Exercise description: Reproduce the records below exactly, but only between the lines holding "namespace Sys2Proof.Machine" and "s.cycle := rfl", inclusive.

───── Information given

-- ==== Sys2Proof/Laws/State.lean ====
section
/-! SUPPORT. One lemma per field per update: what each named update of State leaves alone, and what each reading gives after an
update of another part. -/

namespace Sys2Proof.Machine

variable (s : State)

@[simp] theorem State.wr_cyc (o : Nat) (v : Word) : (s.wr o v).cyc = s.cyc := rfl
@[simp] theorem State.wr_free (o : Nat) (v : Word) : (s.wr o v).free = s.free := rfl
@[simp] theorem State.wr_cycle (o : Nat) (v : Word) : (s.wr o v).cycle = s.cycle := rfl
@[simp] theorem State.wr_hiLatch (o : Nat) (v : Word) : (s.wr o v).hiLatch = s.hiLatch := rfl
@[simp] theorem State.wr_loStage (o : Nat) (v : Word) : (s.wr o v).loStage = s.loStage := rfl
@[simp] theorem State.wr_localWin (o : Nat) (v : Word) : (s.wr o v).localWin = s.localWin := rfl
@[simp] theorem State.wr_msixTable (o : Nat) (v : Word) : (s.wr o v).msixTable = s.msixTable := rfl
@[simp] theorem State.wr_msixPend (o : Nat) (v : Word) : (s.wr o v).msixPend = s.msixPend := rfl
@[simp] theorem State.wr_intDis (o : Nat) (v : Word) : (s.wr o v).intDis = s.intDis := rfl
@[simp] theorem State.wr_outbox (o : Nat) (v : Word) : (s.wr o v).outbox = s.outbox := rfl
@[simp] theorem State.wr_srcs (o : Nat) (v : Word) : (s.wr o v).srcs = s.srcs := rfl
@[simp] theorem State.wr_cplq (o : Nat) (v : Word) : (s.wr o v).cplq = s.cplq := rfl
@[simp] theorem State.wr_pairs (o : Nat) (v : Word) : (s.wr o v).pairs = s.pairs := rfl
@[simp] theorem State.wr_evLost (o : Nat) (v : Word) : (s.wr o v).evLost = s.evLost := rfl
@[simp] theorem State.wr_evLosing (o : Nat) (v : Word) : (s.wr o v).evLosing = s.evLosing := rfl
@[simp] theorem State.wr_rrLast (o : Nat) (v : Word) : (s.wr o v).rrLast = s.rrLast := rfl
@[simp] theorem State.wr_plan (o : Nat) (v : Word) : (s.wr o v).plan = s.plan := rfl
@[simp] theorem State.wr_planSeq (o : Nat) (v : Word) : (s.wr o v).planSeq = s.planSeq := rfl
@[simp] theorem State.wr_alloc (o : Nat) (v : Word) : (s.wr o v).alloc = s.alloc := rfl
@[simp] theorem State.wr_releasedA (o : Nat) (v : Word) : (s.wr o v).releasedA = s.releasedA := rfl
@[simp] theorem State.wr_releasedB (o : Nat) (v : Word) : (s.wr o v).releasedB = s.releasedB := rfl
@[simp] theorem State.wr_tick (o : Nat) (v : Word) : (s.wr o v).tick = s.tick := rfl
@[simp] theorem State.wr_trim (o : Nat) (v : Word) : (s.wr o v).trim = s.trim := rfl
@[simp] theorem State.wr_revalCause (o : Nat) (v : Word) : (s.wr o v).revalCause = s.revalCause := rfl
@[simp] theorem State.wr_revalAt (o : Nat) (v : Word) : (s.wr o v).revalAt = s.revalAt := rfl
@[simp] theorem State.wr_revalE (o : Nat) (v : Word) : (s.wr o v).revalE = s.revalE := rfl
@[simp] theorem State.wr_revalP (o : Nat) (v : Word) : (s.wr o v).revalP = s.revalP := rfl
@[simp] theorem State.wr_revalH (o : Nat) (v : Word) : (s.wr o v).revalH = s.revalH := rfl
@[simp] theorem State.wr_fab (o : Nat) (v : Word) : (s.wr o v).fab = s.fab := rfl
@[simp] theorem State.wr_fabCheck (o : Nat) (v : Word) : (s.wr o v).fabCheck = s.fabCheck := rfl
@[simp] theorem State.wr_hrw (o : Nat) (v : Word) : (s.wr o v).hrw = s.hrw := rfl
@[simp] theorem State.wr_raised (o : Nat) (v : Word) : (s.wr o v).raised = s.raised := rfl
@[simp] theorem State.wr_safeOn (o : Nat) (v : Word) : (s.wr o v).safeOn = s.safeOn := rfl
@[simp] theorem State.wr_releasing (o : Nat) (v : Word) : (s.wr o v).releasing = s.releasing := rfl
@[simp] theorem State.wr_coords (o : Nat) (v : Word) : (s.wr o v).coords = s.coords := rfl
@[simp] theorem State.wr_gpts (o : Nat) (v : Word) : (s.wr o v).gpts = s.gpts := rfl
@[simp] theorem State.wr_stages (o : Nat) (v : Word) : (s.wr o v).stages = s.stages := rfl
@[simp] theorem State.wr_rails (o : Nat) (v : Word) : (s.wr o v).rails = s.rails := rfl
@[simp] theorem State.wr_loopSets (o : Nat) (v : Word) : (s.wr o v).loopSets = s.loopSets := rfl
@[simp] theorem State.wr_supplies (o : Nat) (v : Word) : (s.wr o v).supplies = s.supplies := rfl
@[simp] theorem State.wr_xfers (o : Nat) (v : Word) : (s.wr o v).xfers = s.xfers := rfl
@[simp] theorem State.wr_psws (o : Nat) (v : Word) : (s.wr o v).psws = s.psws := rfl
@[simp] theorem State.wr_mppt (o : Nat) (v : Word) : (s.wr o v).mppt = s.mppt := rfl
@[simp] theorem State.wr_packs (o : Nat) (v : Word) : (s.wr o v).packs = s.packs := rfl
@[simp] theorem State.wr_cans (o : Nat) (v : Word) : (s.wr o v).cans = s.cans := rfl
@[simp] theorem State.wr_ports (o : Nat) (v : Word) : (s.wr o v).ports = s.ports := rfl
@[simp] theorem State.wr_glns (o : Nat) (v : Word) : (s.wr o v).glns = s.glns := rfl
@[simp] theorem State.wr_nvm (o : Nat) (v : Word) : (s.wr o v).nvm = s.nvm := rfl
@[simp] theorem State.wr_bb (o : Nat) (v : Word) : (s.wr o v).bb = s.bb := rfl
@[simp] theorem State.wr_fw (o : Nat) (v : Word) : (s.wr o v).fw = s.fw := rfl
@[simp] theorem State.wr_sys (o : Nat) (v : Word) : (s.wr o v).sys = s.sys := rfl
@[simp] theorem State.wr_pending (o : Nat) (v : Word) : (s.wr o v).pending = s.pending := rfl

──────────

Response box:
namespace Sys2Proof.Machine

variable (s : State)

@[simp] theorem State.wr_cyc (o : Nat) (v : Word) : (s.wr o v).cyc = s.cyc := rfl
@[simp] theorem State.wr_free (o : Nat) (v : Word) : (s.wr o v).free = s.free := rfl
@[simp] theorem State.wr_cycle (o : Nat) (v : Word) : (s.wr o v).cycle = s.cycle := rfl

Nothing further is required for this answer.